I managed to start a container via passthrough, however I get the following error when trying to boot one with SR-IOV:

"docker: Error response from daemon: failed to create endpoint kind_heisenberg on network mynet-sriov: NetworkDriver.CreateEndpoint: All devices in use [ f53229e321b1a7fdce364b6e8b7c749f34000b40075cd13839dc7d6eb98326ab ].."

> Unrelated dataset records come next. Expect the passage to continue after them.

/-- The header checks of R145, in their order: the code of the first that fails, or 0. -/
def headError (h : List Byte) (s : StripHead) : Nat :=
  if leAt h 0 4 ≠ 0x31434C4A then 1
  else if leAt h 20 4 ≠ crc32c (bytesAt h 0 20) then 2
  else if leAt h 24 8 ≠ 0 then 16
  else if leAt h 11 1 ≠ 0 then 6
  else if s.lineWidth < 1 ∨ 262144 < s.lineWidth then 3
  else if s.lineCount < 1 ∨ 4096 < s.lineCount ∨ 262144 < s.lineWidth * s.lineCount then 4
  else if 1 < s.mode then 5
  else if s.mode = 0 ∧ s.length ≠ s.lineWidth * s.lineCount then 7
  else if s.mode = 1 ∧ payloadBound s.lineWidth s.lineCount < s.length then 7
  else 0

/-- The header fields in 32 bytes (R137). -/
def readHead (h : List Byte) : StripHead :=
  ⟨leAt h 4 4, leAt h 8 2, leAt h 10 1, leAt h 12 4, leAt h 16 4⟩

/-- The 32 bytes of a header (R137). -/
def writeHead (s : StripHead) : List Byte :=
  let front := leBytes 4 0x31434C4A ++ leBytes 4 s.lineWidth ++ leBytes 2 s.lineCount ++ leBytes 1 s.mode ++
    leBytes 1 0 ++ leBytes 4 s.length ++ leBytes 4 s.crc
  front ++ leBytes 4 (crc32c front) ++ leBytes 8 0

/-- `n` bytes, each a copy of the byte `d` places back in an output held last byte first (R144). -/
def copyBack (d : Nat) : Nat → List Byte → List Byte
  | 0, rev => rev
  | n + 1, rev => copyBack d n ((rev[d - 1]?).getD 0 :: rev)

/-- `n` bytes of the previous line; line 0's previous line is zeros (R143). -/
def copyUp (w n line : Nat) (rev : List Byte) : List Byte :=
  if line = 0 then List.replicate n 0 ++ rev else copyBack w n rev

/-- The cycles of one token of `n` output bytes (R147). -/
def tokenCost (n : Nat) : Nat := Nat.max 1 (ceilDiv n 16)

/-- The token loop of R145 over the payload bytes left, the output so far (last byte first), its length and the cycles
spent; `fuel` bounds the tokens by the payload's length. -/
def decodeTokens (w n : Nat) : Nat → List Byte → List Byte → Nat → Nat → Except (Nat × Nat) (List Byte × Nat)
  | 0, _, _, _, c => .error (12, c)
  | fuel + 1, p, rev, k, c =>
    if n * w ≤ k then
      match p with
      | [] => .error (12, c)
      | op :: rest =>
        if op ≠ 0xFF then .error (12, c) else if rest ≠ [] then .error (13, c + 1) else .ok (rev, c + 1)
    else
      match p with
      | [] => .error (12, c)
      | op :: rest =>
        let x := op.toNat
        let r := w - k % w
        let line := k / w
        if x = 0xFF then .error (11, c)
        else if 0xE4 ≤ x then .error (8, c)
        else if x < 0x40 then
          let m := x + 1
          if r < m then .error (9, c)
          else if rest.length < m then .error (12, c)
          else decodeTokens w n fuel (rest.drop m) ((rest.take m).reverse ++ rev) (k + m) (c + tokenCost m)
        else if x < 0x80 then
          let m := x - 0x40 + 3
          if r < m then .error (9, c)
          else match rest with
            | [] => .error (12, c)
            | v :: rest => decodeTokens w n fuel rest (List.replicate m v ++ rev) (k + m) (c + tokenCost m)
        else if x < 0xC0 then
          let m := (x - 0x80 + 1) * 4
          if r < m then .error (9, c)
          else decodeTokens w n fuel rest (copyUp w m line rev) (k + m) (c + tokenCost m)
        else if x < 0xE0 then
          let m := x - 0xC0 + 4
          if r < m then .error (9, c)
          else match rest with
            | d0 :: d1 :: rest =>
              let d := d0.toNat + 256 * d1.toNat
              if d = 0 ∨ k < d then .error (10, c)
              else decodeTokens w n fuel rest (copyBack d m rev) (k + m)
                (c + if d < 16 then ceilDiv m d else tokenCost m)
            | _ => .error (12, c)
        else if x = 0xE0 then
          match rest with
          | c0 :: c1 :: rest =>
            let m := c0.toNat + 256 * c1.toNat + 67
            if r < m then .error (9, c)
            else match rest with
              | [] => .error (12, c)
              | v :: rest => decodeTokens w n fuel rest (List.replicate m v ++ rev) (k + m) (c + tokenCost m)
          | _ => .error (12, c)
        else if x = 0xE1 then
          match rest with
          | c0 :: c1 :: rest =>
            let m := (c0.toNat + 256 * c1.toNat + 65) * 4
            if r < m then .error (9, c)
            else decodeTokens w n fuel rest (copyUp w m line rev) (k + m) (c + tokenCost m)
          | _ => .error (12, c)
        else if x = 0xE2 then decodeTokens w n fuel rest (copyUp w r line rev) (k + r) (c + tokenCost r)
        else decodeTokens w n fuel rest (List.replicate r 0 ++ rev) (k + r) (c + tokenCost r)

Any help to overcome this would be appreciated. I tried to understand the problem and according to the code it seems to be related to the MAC Address assignment. Below the log of the plugin:

time="2018-03-08T16:57:16Z" level=debug msg="CreateNetwork IPv4Data len : [ 1 ]\n"
time="2018-03-08T16:57:16Z" level=debug msg="parseNetworkGenericOptions map[mode:sriov netdevice:enp4s0]"
max_vfs = 4
cur_vfs = 0
max_vfs = 4
time="2018-03-08T16:57:25Z" level=debug msg="DiscoverVF vfDev list length : [4]"
time="2018-03-08T16:57:25Z" level=debug msg="SRIOV CreateNetwork : [f53229e321b1a7fdce364b6e8b7c749f34000b40075cd13839dc7d6eb98326ab] IPv4Data : [ &{AddressSpace:LocalDefault Pool:194.168.1.0/24 Gateway:194.168.1.1/24 AuxAddresses:map[]} ]\n"
time="2018-03-08T16:57:38Z" level=debug msg="CreateEndpoint Called: [ &{NetworkID:f53229e321b1a7fdce364b6e8b7c749f34000b40075cd13839dc7d6eb98326ab EndpointID:ebb3c7d220ade467b8174e70ebe39232faecb98ce0bee7369e48851896173d5c Interface:0xc4201b20c0 Options:map[com.docker.network.endpoint.exposedports:[] com.docker.network.portmap:[]]} ]"
time="2018-03-08T16:57:38Z" level=debug msg="r.Interface: [ &{Address:194.168.1.2/24 AddressIPv6: MacAddress:} ]"

As well as the output of the "ip link show"

6: enp4s0: <NO-CARRIER,BROADCAST,MULTICAST,UP> mtu 1500 qdisc mq state DOWN mode DEFAULT group default qlen 1000
link/ether 24:8a:07:ad:54:f2 brd ff:ff:ff:ff:ff:ff
vf 0 MAC 00:22:33:44:55:66, spoof checking off, link-state auto
vf 1 MAC 00:00:00:00:00:00, spoof checking off, link-state auto
vf 2 MAC 00:00:00:00:00:00, spoof checking off, link-state auto
vf 3 MAC 00:00:00:00:00:00, spoof checking off, link-state auto

@paravmellanox
Copy link
Collaborator

Hi,

I need some more information.
Did you assign the mac address using #ip link set vf command before starting the container?
00:22:33:44:55:66 seems human assigned mac address.

Did you start the container with --mac-address= option?
Currently plugin inspects the mac-address of the netdevice of the VF is considered and not the the assigned using ip link set command.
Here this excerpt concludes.